Dredging: how the hell does that work?

Ben Mendelsohn sez, "Dredging - the mechanized transport of underwater sediments - is one of the most elemental of the infrastructural support systems that underlie modern societies. Through dredging, we act as geologic agents - moving earth in what amounts to a new geologic cycle. This video introduces dredging, its landscapes, and some of the fascinating technologies that we use to manage it.

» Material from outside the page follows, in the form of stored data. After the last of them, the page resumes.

/-! ### Polls -/

/-- The end of a poll hands its result over, before or after the arbiter's next grant: a result that no longer belongs to its
channel is discarded; two data bytes in the kind's range are a good sample, which updates the sample state and is then
delivered to the rules of ways 0 to 3, the gate and the debounce count; anything else is a miss, counted to at most 15 with
one POLL_MISSES event, recording FIELD_CHECK for a failing check or another number of bytes unless the channel is already
missing (log 35), and at the stale limit starting a missing episode. A reply whose count is above 16 or whose CRC fails is a
failing check (R149, R150). Then the channel waits, or joins the poll queue when its due time has passed (R49, R52 to R57).
Moments, and orders the manual leaves open, are the model's choices (log 3, log 9), among them action table, gate, debounce
count at a good sample and action table before gate at a missing episode (log 11), and that a reply completed while the
request is still being sent is taken like any other (log 37); bytes behind a reply's end are ignored (log 22). -/
def Obligations.PollResultsUpdateTheChannel : Prop :=
  (∀ (s : State) (first : Bool) (l : Link), s.relay.link = some l → Calm s → ∀ (c : Channel) (owned : Bool), l.use = .poll c owned →
    let idle := { s with relay := { s.relay with link := none, partialReply := [] } }
    let ends (u : State) (r : FieldResult) : Result := .next (startTransmit (arbitrate
      (takeResult c owned r (if first then u else arbitrate u))))
    let reply (a : Byte) (data : List Byte) : Result :=
      exec (.fieldReply (fieldReplyBytes l.request.module l.request.sequence a data) first) s
    (s.power ≠ .off → l.request.module ≤ 31 → ∀ (a : Byte) (data : List Byte), data.length ≤ 16 →
      (a = 1 → reply a data = ends idle (.ack data)) ∧ (a = 2 → reply a data = ends idle .nak)
      ∧ (a ≠ 1 → a ≠ 2 → reply a data = ends idle .checkFailed))
    ∧ (s.power ≠ .off → ∀ b : List Byte,
      let n := (b.getD 3 0).toNat
      4 ≤ b.length → 16 < n ∨ (6 + n ≤ b.length ∧ crc16 (b.take (4 + n)) ≠ word16 b (4 + n)) →
        exec (.fieldReply b first) s = ends idle .checkFailed)
    ∧ (∀ t : Timer, l.timeout = some t → exec (.fieldTimeoutExpiry first) s
        = ends { s with now := max s.now t.deadline, relay := { s.relay with link := none } } .timeout))
  ∧ (∀ (s : State) (c : Channel) (r : FieldResult),
    let x := s.probe.chans[c]
    let put (y : ChannelState) : State := { s with probe := { s.probe with chans := vset s.probe.chans c y } }
    let usesGate : Bool := allZones.any fun z => s.heat.records[z].gateMask && s.heat.records[z].channel = c
    let usesKeypad : Bool := s.pad.record.zone.any fun z => s.heat.records[z].channel = c
    let gate (u : State) : State := if usesGate then evaluateGate u else u
    let after (u : State) : State :=
      let y := u.probe.chans[c]
      match y.poll with
      | .inFlight => { u with probe := { u.probe with chans := vset u.probe.chans c { y with poll := .waiting } } }
      | .inFlightDue =>
        { u with probe := { u.probe with chans := vset u.probe.chans c { y with poll := .queued, joined := some u.now } } }
      | .off | .waiting | .queued => u
    let good (v : Int) : State :=
      let way (k : Fin 4) (u : State) : State := evaluateSlot c v u (slotOf ⟨c.val % 8, by omega⟩ k)
      let u := gate (way 3 (way 2 (way 1 (way 0
        (put { x with last := some { value := v, moment := s.now }, misses := 0, missing := false })))))
      after (if usesKeypad then recomputeDebounce u else u)
    let miss (checked : Bool) : State :=
      let n := min (x.misses + 1) 15
      let u := countEvent .pollMisses (put { x with misses := n })
      let v := if checked = true ∧ x.missing = false then recordError .fieldCheck { index := some c.val } u else u
      let gone := { v with probe := { v.probe with chans := vset v.probe.chans c { x with misses := n, missing := true } } }
      after (if x.missing = false ∧ s.probe.table[c].staleLimit ≤ n then
        gate (staleReport c (recordError .probeMissing { index := some c.val } gone)) else v)
    takeResult c false r s = s
    ∧ (∀ data : List Byte, data.length ≠ 2 → takeResult c true (.ack data) s = miss true)
    ∧ takeResult c true .checkFailed s = miss true ∧ takeResult c true .nak s = miss false
    ∧ takeResult c true .timeout s = miss false
    ∧ (∀ v : Int, -32768 ≤ v → v ≤ 32767 → s.probe.table[c].kind = .temperature →
      (-550 ≤ v ∧ v ≤ 1250 → takeResult c true (.ack (int2 v)) s = good v)
      ∧ (¬ (-550 ≤ v ∧ v ≤ 1250) → takeResult c true (.ack (int2 v)) s = miss false))
    ∧ (∀ v : Nat, v ≤ 65535 → s.probe.table[c].kind = .raw → takeResult c true (.ack (byte2 v)) s = good v))
  ∧ (∀ (s : State) (c : Channel), Calm s →
    let x := s.probe.chans[c]
    let put (u : State) (y : ChannelState) : State := { u with probe := { s.probe with chans := vset s.probe.chans c y } }
    (∀ t, x.due = some t →
      let u := { s with now := max s.now t }
      (x.poll = .waiting → exec (.dueTimeReached c) s
        = .next (startTransmit (arbitrate (put u { x with poll := .queued, joined := some u.now }))))
      ∧ (x.poll = .inFlight → exec (.dueTimeReached c) s = .next (startTransmit (put u { x with poll := .inFlightDue }))))
    ∧ (x.due = none ∨ (x.poll ≠ .waiting ∧ x.poll ≠ .inFlight) →
        exec (.dueTimeReached c) s = .next (startTransmit s)))

/-- The arbiter: a busy link or nothing waiting grants nothing; the poll head, least by due time and then channel number, is
granted when it waits alone, when it is late by half its interval, or when the relay was served last; otherwise the oldest
command is granted, unless its guard now holds: then it is answered GUARDED, recorded and counted, dispatches nothing, and the
arbiter grants again. A dispatch increments the sequence, and a poll's sets the next due time by the effective interval,
halved for cold doubling under ANY_COLD (R48, R50, R51, R149, R153, R154). That a reply is placed before its error is recorded
is read by inference (log 10). -/
def Obligations.ArbiterAlternatesUnlessAPollIsLate : Prop :=
  ∀ s : State,
    let queued (c : Channel) : Bool := s.probe.chans[c].poll = .queued
    let due (c : Channel) : Nat := s.probe.chans[c].due.getD 0
    let head (c : Channel) : Prop := queued c = true ∧ ∀ d : Channel, queued d = true → d ≠ c →
      due c < due d ∨ (due c = due d ∧ c < d)
    let classed (c : Channel) : Nat := s.probe.poll.classInterval s.probe.table[c].interval
    let late (c : Channel) : Bool := s.probe.chans[c].joined.any fun j =>
      ms ((s.probe.chans[c].interval.getD (classed c)) / 2) ≤ s.now - j
    let begun (use : LinkUse) (m : Nat) (op : RelayOp) (reg len : Nat) (data : List Byte) (served : Party) : Relay :=
      { s.relay with
        seq := s.relay.seq + 1, lastServed := served
        link := some { use := use, timeout := none, request :=
          { module := m, op := op, sequence := s.relay.seq + 1, register := reg, length := len, data := data } } }
    (s.relay.link ≠ none → arbitrate s = s)
    ∧ (s.relay.queue = [] → (∀ c, queued c = false) → arbitrate s = s)
    ∧ (∀ c : Channel, s.relay.link = none → head c →
        s.relay.queue = [] ∨ late c = true ∨ s.relay.lastServed = .relay →
      let e := s.probe.table[c]
      let i := if e.coldDoubling = true ∧ condition s 3 = true then classed c / 2 else classed c
      arbitrate s = countEvent .polls
        { s with
          relay := begun (.poll c true) e.module .read e.register 2 [] .poll
          probe := { s.probe with chans := vset s.probe.chans c { s.probe.chans[c] with
            poll := .inFlight, due := some (s.now + ms i), joined := none, interval := some i } } })
    ∧ (∀ (e : RelayEntry) (rest : List RelayEntry), s.relay.queue = e :: rest → s.relay.link = none →
        (∀ c, queued c = false) ∨ (s.relay.lastServed = .poll ∧ ∀ c, head c → late c = false) →
      (guardHolds s e.window e.op = false →
        arbitrate s = { s with relay := begun .relay e.module e.op e.register e.length e.data .relay })
      ∧ (guardHolds s e.window e.op = true →
        arbitrate s = arbitrate (reportRelayEmpty (countEvent .relayRefused (recordError .guarded
          { tag := some e.tag, address := some e.address, index := some e.window.val }
          (placeReply { tag := e.tag, address := e.address, status := .guarded, payload := [] }
            { s with relay := { s.relay with queue := rest } }))))))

It was produced in support of DredgeFest NYC, a symposium on the human acceleration of sediments, to be held in New York City on September 28-29." (Thanks, Ben!)


    1. The long answer: For removing built up sediments from erosion it can serve as a temporary solution, but unless the source of these sediments is eliminated or mitigated, future dredging is inevitable.

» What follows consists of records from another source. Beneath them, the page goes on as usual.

/-! ### driveOutput -/

@[simp] theorem driveOutput_now (z : Zone) (s : State) : (driveOutput z s).now = s.now := rfl
@[simp] theorem driveOutput_power (z : Zone) (s : State) : (driveOutput z s).power = s.power := rfl
@[simp] theorem driveOutput_hpc (z : Zone) (s : State) : (driveOutput z s).hpc = s.hpc := rfl
@[simp] theorem driveOutput_probe (z : Zone) (s : State) : (driveOutput z s).probe = s.probe := rfl
@[simp] theorem driveOutput_flags (z : Zone) (s : State) : (driveOutput z s).flags = s.flags := rfl
@[simp] theorem driveOutput_acts (z : Zone) (s : State) : (driveOutput z s).acts = s.acts := rfl
@[simp] theorem driveOutput_pad (z : Zone) (s : State) : (driveOutput z s).pad = s.pad := rfl
@[simp] theorem driveOutput_keymap (z : Zone) (s : State) : (driveOutput z s).keymap = s.keymap := rfl
@[simp] theorem driveOutput_relay (z : Zone) (s : State) : (driveOutput z s).relay = s.relay := rfl
@[simp] theorem driveOutput_panel (z : Zone) (s : State) : (driveOutput z s).panel = s.panel := rfl
@[simp] theorem driveOutput_store (z : Zone) (s : State) : (driveOutput z s).store = s.store := rfl
@[simp] theorem driveOutput_imageState (z : Zone) (s : State) : (driveOutput z s).imageState = s.imageState := rfl
@[simp] theorem driveOutput_outs (z : Zone) (s : State) : (driveOutput z s).outs = s.outs := rfl
@[simp] theorem driveOutput_errs (z : Zone) (s : State) : (driveOutput z s).errs = s.errs := rfl
@[simp] theorem driveOutput_counters (z : Zone) (s : State) : (driveOutput z s).counters = s.counters := rfl
@[simp] theorem driveOutput_choice (z : Zone) (s : State) : (driveOutput z s).choice = s.choice := rfl
@[simp] theorem driveOutput_pending (z : Zone) (s : State) : (driveOutput z s).pending = s.pending := rfl

/-! ### railUp -/

@[simp] theorem railUp_now (k : Rail) (s : State) : (railUp k s).now = s.now := rfl
@[simp] theorem railUp_power (k : Rail) (s : State) : (railUp k s).power = s.power := rfl
@[simp] theorem railUp_heat (k : Rail) (s : State) : (railUp k s).heat = s.heat := rfl
@[simp] theorem railUp_probe (k : Rail) (s : State) : (railUp k s).probe = s.probe := rfl
@[simp] theorem railUp_flags (k : Rail) (s : State) : (railUp k s).flags = s.flags := rfl
@[simp] theorem railUp_acts (k : Rail) (s : State) : (railUp k s).acts = s.acts := rfl
@[simp] theorem railUp_pad (k : Rail) (s : State) : (railUp k s).pad = s.pad := rfl
@[simp] theorem railUp_keymap (k : Rail) (s : State) : (railUp k s).keymap = s.keymap := rfl
@[simp] theorem railUp_relay (k : Rail) (s : State) : (railUp k s).relay = s.relay := rfl
@[simp] theorem railUp_panel (k : Rail) (s : State) : (railUp k s).panel = s.panel := rfl
@[simp] theorem railUp_store (k : Rail) (s : State) : (railUp k s).store = s.store := rfl
@[simp] theorem railUp_imageState (k : Rail) (s : State) : (railUp k s).imageState = s.imageState := rfl
@[simp] theorem railUp_outs (k : Rail) (s : State) : (railUp k s).outs = s.outs := rfl
@[simp] theorem railUp_errs (k : Rail) (s : State) : (railUp k s).errs = s.errs := rfl
@[simp] theorem railUp_counters (k : Rail) (s : State) : (railUp k s).counters = s.counters := rfl
@[simp] theorem railUp_choice (k : Rail) (s : State) : (railUp k s).choice = s.choice := rfl
@[simp] theorem railUp_pending (k : Rail) (s : State) : (railUp k s).pending = s.pending := rfl

/-! ### railDrop -/

@[simp] theorem railDrop_now (s : State) : (railDrop s).now = s.now := rfl
@[simp] theorem railDrop_power (s : State) : (railDrop s).power = s.power := rfl
@[simp] theorem railDrop_heat (s : State) : (railDrop s).heat = s.heat := rfl
@[simp] theorem railDrop_probe (s : State) : (railDrop s).probe = s.probe := rfl
@[simp] theorem railDrop_flags (s : State) : (railDrop s).flags = s.flags := rfl
@[simp] theorem railDrop_acts (s : State) : (railDrop s).acts = s.acts := rfl
@[simp] theorem railDrop_pad (s : State) : (railDrop s).pad = s.pad := rfl
@[simp] theorem railDrop_keymap (s : State) : (railDrop s).keymap = s.keymap := rfl
@[simp] theorem railDrop_relay (s : State) : (railDrop s).relay = s.relay := rfl
@[simp] theorem railDrop_panel (s : State) : (railDrop s).panel = s.panel := rfl
@[simp] theorem railDrop_store (s : State) : (railDrop s).store = s.store := rfl
@[simp] theorem railDrop_imageState (s : State) : (railDrop s).imageState = s.imageState := rfl
@[simp] theorem railDrop_outs (s : State) : (railDrop s).outs = s.outs := rfl
@[simp] theorem railDrop_errs (s : State) : (railDrop s).errs = s.errs := rfl
@[simp] theorem railDrop_counters (s : State) : (railDrop s).counters = s.counters := rfl
@[simp] theorem railDrop_choice (s : State) : (railDrop s).choice = s.choice := rfl
@[simp] theorem railDrop_pending (s : State) : (railDrop s).pending = s.pending := rfl

/-! ### beginRailOff -/

@[simp] theorem beginRailOff_now (s : State) : (beginRailOff s).now = s.now := rfl
@[simp] theorem beginRailOff_power (s : State) : (beginRailOff s).power = s.power := rfl
@[simp] theorem beginRailOff_heat (s : State) : (beginRailOff s).heat = s.heat := rfl
@[simp] theorem beginRailOff_probe (s : State) : (beginRailOff s).probe = s.probe := rfl
@[simp] theorem beginRailOff_flags (s : State) : (beginRailOff s).flags = s.flags := rfl
@[simp] theorem beginRailOff_acts (s : State) : (beginRailOff s).acts = s.acts := rfl
@[simp] theorem beginRailOff_pad (s : State) : (beginRailOff s).pad = s.pad := rfl
@[simp] theorem beginRailOff_keymap (s : State) : (beginRailOff s).keymap = s.keymap := rfl
@[simp] theorem beginRailOff_relay (s : State) : (beginRailOff s).relay = s.relay := rfl
@[simp] theorem beginRailOff_panel (s : State) : (beginRailOff s).panel = s.panel := rfl
@[simp] theorem beginRailOff_store (s : State) : (beginRailOff s).store = s.store := rfl
@[simp] theorem beginRailOff_imageState (s : State) : (beginRailOff s).imageState = s.imageState := rfl
@[simp] theorem beginRailOff_outs (s : State) : (beginRailOff s).outs = s.outs := rfl
@[simp] theorem beginRailOff_errs (s : State) : (beginRailOff s).errs = s.errs := rfl
@[simp] theorem beginRailOff_counters (s : State) : (beginRailOff s).counters = s.counters := rfl
@[simp] theorem beginRailOff_choice (s : State) : (beginRailOff s).choice = s.choice := rfl
@[simp] theorem beginRailOff_pending (s : State) : (beginRailOff s).pending = s.pending := rfl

      1. It’s worse than inevitable. Most of the current dredge techniques used today end up accelerating the erosive forces that led to the build up in the first place. Dredging begets more dredging more often.

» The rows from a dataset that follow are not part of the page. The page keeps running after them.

theorem unmaskAtLoad_visited (rf : BitVec 64) (s : State) (p : Position) : Visited [p] s (unmaskAtLoad rf s p) := by
  rw [unmaskAtLoad_eq]
  by_cases held : heldByMask s.pad.positions[p] = true
  · rw [if_pos held]
    have press := takePress_pressedAt p (rf.getLsbD p.val) (setPad p (unmasked s.pad.positions[p]) s)
    have pad := takePress_pad p (rf.getLsbD p.val) (setPad p (unmasked s.pad.positions[p]) s)
    refine ⟨by rw [pad]; rfl, by rw [pad]; rfl, by rw [pad]; rfl, by rw [pad]; rfl, by rw [pad]; rfl, fun q here => ?_,
      fun q away => ?_, fun q here _ => ?_, fun q away => ?_, fun delivers => press.replies delivers⟩
    · obtain rfl := List.mem_singleton.mp here
      rw [pad, setPad_position]
    · rw [pad, setPad_positions, vset_other _ _ (mt List.mem_singleton.mpr away)]
    · obtain rfl := List.mem_singleton.mp here
      exact press.resolved
    · refine press.others q ?_
      rintro rfl
      rcases away with out | free
      · exact out (List.mem_singleton.mpr rfl)
      · exact Bool.false_ne_true (free.symm.trans held)
  · rw [if_neg held]
    refine ⟨rfl, rfl, rfl, rfl, rfl, fun q here => ?_, fun _ _ => rfl, fun q here mask => ?_, fun _ _ => ⟨rfl, rfl⟩,
      fun delivers => ⟨delivers, rfl⟩⟩
    · obtain rfl := List.mem_singleton.mp here
      exact (unmasked_of_free (Bool.eq_false_iff.mpr held)).symm
    · obtain rfl := List.mem_singleton.mp here
      exact absurd mask held

theorem Visited.cons {p : Position} {l : List Position} {s u t : State} (new : p ∉ l) (first : Visited [p] s u)
    (rest : Visited l u t) : Visited (p :: l) s t := by
  have away {q : Position} (other : q ≠ p) : q ∉ [p] := mt List.mem_singleton.mp other
  have elsewhere {q : Position} (here : q ∈ l) : q ∉ [p] := away fun same => new (same ▸ here)
  have before {q : Position} (here : q ∈ l) : u.pad.positions[q] = s.pad.positions[q] := first.unseen q (elsewhere here)
  refine ⟨rest.record.trans first.record, rest.basis.trans first.basis, rest.count.trans first.count,
    rest.nextScan.trans first.nextScan, rest.scanning.trans first.scanning, fun q here => ?_, fun q out => ?_,
    fun q here held => ?_, fun q kept => ?_, fun delivers => ?_⟩
  · obtain rfl | later := List.mem_cons.mp here
    · rw [rest.unseen q new, first.seen q (List.mem_singleton.mpr rfl)]
    · rw [rest.seen q later, before later]
  · obtain ⟨other, out⟩ := not_or.mp (mt List.mem_cons.mpr out)
    rw [rest.unseen q out, first.unseen q (away other)]
  · obtain rfl | later := List.mem_cons.mp here
    · rw [(rest.others q (.inl new)).1]
      exact first.pressed q (List.mem_singleton.mpr rfl) held
    · exact rest.pressed q later (by rw [before later]; exact held)
  · have start : q ∉ [p] ∨ heldByMask s.pad.positions[q] = false :=
      kept.imp_left fun out => away (not_or.mp (mt List.mem_cons.mpr out)).1
    have next : q ∉ l ∨ heldByMask u.pad.positions[q] = false := by
      by_cases here : q ∈ l
      · rw [before here]
        exact .inr (kept.resolve_left fun out => out (List.mem_cons_of_mem _ here))
      · exact .inl here
    obtain ⟨resolution, code⟩ := rest.others q next
    obtain ⟨resolution', code'⟩ := first.others q start
    exact ⟨resolution.trans resolution', code.trans code'⟩
  · obtain ⟨halfway, same⟩ := rest.replies delivers
    obtain ⟨start, kept⟩ := first.replies halfway
    exact ⟨start, same.trans kept⟩

theorem foldl_unmaskAtLoad_visited (rf : BitVec 64) {l : List Position} (once : l.Nodup) (s : State) :
    Visited l s (l.foldl (unmaskAtLoad rf) s) := by
  induction l generalizing s with
  | nil => exact .nil s
  | cons p l ih =>
    obtain ⟨new, once⟩ := List.nodup_cons.mp once
    exact (unmaskAtLoad_visited rf s p).cons new (ih once _)

theorem allPositions_nodup : allPositions.Nodup := List.nodup_finRange 64

/-! ### LOAD_KEYPAD (R113, R116, R125) -/

/-- The state in which the record is replaced and N recomputed. -/
def keypadLoaded (r : KeypadRecord) (s : State) : State := recomputeDebounce { s with pad := { s.pad with record := r } }

theorem applyLoadKeypad_eq (rf : BitVec 64) (r : KeypadRecord) (s : State) :
    applyLoadKeypad rf r s =
      (fun t => (t, { status := .done, payload := byte1 t.pad.count }))
        (if s.pad.record.ghostMasking && !r.ghostMasking then allPositions.foldl (unmaskAtLoad rf) (keypadLoaded r s)
         else keypadLoaded r s) := rfl

section
variable {s : State} {r : KeypadRecord}

theorem exec_loadKeypad (tag : Tag) (order : BitVec 64) (ready : Ready s) (storing : s.imageState.isStoring = false)
    (fits : r.inRange = true) :
    exec (.loadKeypad tag (keypadBytes r) order) s = upon s (supervisorOp tag 0x30 (applyLoadKeypad order r)) :=
  load_exec ready storing (keypadBytes_length r) (readKeypad_keypadBytes fits) rfl

/-- Where the host takes frames no longer, the reply of the operation is not placed. -/
theorem exec_owner_deaf {i : Instr} {tag : Tag} {op : Byte} {owner : State → State × Answer} {t : State} {a : Answer}
    (ready : Ready s) (taken : exec i s = upon s (supervisorOp tag op owner)) (owned : owner s = (t, a))
    (deaf : t.hpc.host.delivers = false) (accepted : a.status ≠ .badRequest) : exec i s = .next t := by
  rw [taken, upon_calm ready.2, supervisorOp, takeFrame_accepts ready.1, owned]
  have silent : answer tag op a t = t := by
    rw [answer, if_neg accepted, deaf]
    rfl
  show Host.Outcome.next (startTransmit (answer tag op a t)) = .next t
  rw [silent, startTransmit_deaf deaf]

/-- The load where ghost masking ends: its reply follows the replies that wait, where the host still takes frames. -/
theorem exec_loadKeypad_unmasking {tag : Tag} {order : BitVec 64} {u : State} (ready : Ready s)
    (storing : s.imageState.isStoring = false) (fits : r.inRange = true) (masking : s.pad.record.ghostMasking = true)
    (ends : r.ghostMasking = false) (visited : allPositions.foldl (unmaskAtLoad order) (keypadLoaded r s) = u)
    (waits : RepliesWait (keypadLoaded r s) u) :
    ∃ t, exec (.loadKeypad tag (keypadBytes r) order) s = .next t ∧ t.pad = u.pad ∧ t.keymap = u.keymap
      ∧ (t.hpc.host.delivers = true → t.panel.replies =
          s.panel.replies ++ [{ tag := tag, address := 0, status := .done, payload := byte1 u.pad.count }]) := by
  have taken := exec_loadKeypad tag order ready storing fits
  have owned : applyLoadKeypad order r s = (u, { status := .done, payload := byte1 u.pad.count }) := by
    rw [applyLoadKeypad_eq, masking, ends, Bool.not_false, Bool.and_true, if_pos rfl, visited]
  cases delivers : u.hpc.host.delivers with
  | true =>
    refine ⟨_, exec_replied ready taken owned delivers (by decide), ?_, ?_, fun _ => ?_⟩
    · rw [replied, startTransmit_pad, placeReply_pad]
    · rw [replied, startTransmit_keymap, placeReply_keymap]
    · rw [replied, startTransmit_replies, placeReply_replies, (waits delivers).2]
      rfl
  | false =>
    exact ⟨u, exec_owner_deaf ready taken owned delivers nofun, rfl, rfl,
      fun takes => absurd (delivers.symm.trans takes) Bool.false_ne_true⟩

end

/-- Settles O25: a fold over the 64 positions, each visited once; a press acts on the key state of its own position alone,
and a request it makes leaves the reply queue alone wherever the host still takes frames. -/
theorem loadKeypadRecomputesTheCount : Obligations.LoadKeypadRecomputesTheCount := by
  unfold Obligations.LoadKeypadRecomputesTheCount
  intro s tag r order ready storing fits basis n s1
  have taken := exec_loadKeypad tag order ready storing fits
  have loaded : keypadLoaded r s = s1 := rfl
  refine ⟨fun kept => ?_, fun masking ends => ?_⟩
  · refine exec_replied ready taken ?_ ready.delivers (by decide)
    have quiet : (s.pad.record.ghostMasking && !r.ghostMasking) = false := by
      rcases kept with off | on
      · rw [off]
        rfl
      · rw [on, Bool.not_true, Bool.and_false]
    rw [applyLoadKeypad_eq, quiet, loaded]
    rfl
  · intro masked
    have visits := foldl_unmaskAtLoad_visited order allPositions_nodup (keypadLoaded r s)
    obtain ⟨t, done, pad, keymap, replies⟩ :=
      exec_loadKeypad_unmasking (tag := tag) ready storing fits masking ends rfl visits.replies
    rw [visits.count] at replies
    refine ⟨t, done, ?_⟩
    rw [pad, keymap]
    refine ⟨visits.record, visits.basis, visits.count, visits.nextScan, visits.scanning, fun p free => ?_, fun p state => ?_,
      fun p state previous => ?_, fun p held => ?_, replies⟩
    · obtain ⟨resolution, code⟩ := visits.others p (.inr free)
      exact ⟨(visits.seen p (mem_allPositions p)).trans (unmasked_of_free free), resolution, code⟩
    · exact (visits.seen p (mem_allPositions p)).trans (if_pos state)
    · have free : ¬ s.pad.positions[p].state = .masked := by
        rw [state]
        exact nofun
      exact (visits.seen p (mem_allPositions p)).trans ((if_neg free).trans (if_pos ⟨state, previous⟩))
    · exact visits.pressed p (mem_allPositions p) held

end Sys2Proof.Machine
end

  1. Dredging is also amongst the most destructive ways to fish.

    I don’t eat scallops, for this reason.  Delicious scallops…

      1. I have a friend who dives for a living.  He tells me that you can always tell where a sea bottom has been dragged/dredged for scallops: 100 ft-wide swaths of nothing.  No rocks, no vegetation, no fish – just barren floor.

  2. OK, the video posted that purports to introduce “dredging, its landscapes, and some of the fascinating technologies that we use to manage it” is one minute 26 seconds long, and pretty much content-free. Also, the Dredgefest NYC URL is a 404.

  3. I was at the 2011 DREDGEFEST . I think.

    I thought I saw Jane’s Additiction playing on stage at one point, but after a few bottles of JD and a couple hundred thousand tons of silty-clay, it’s hard to remember much.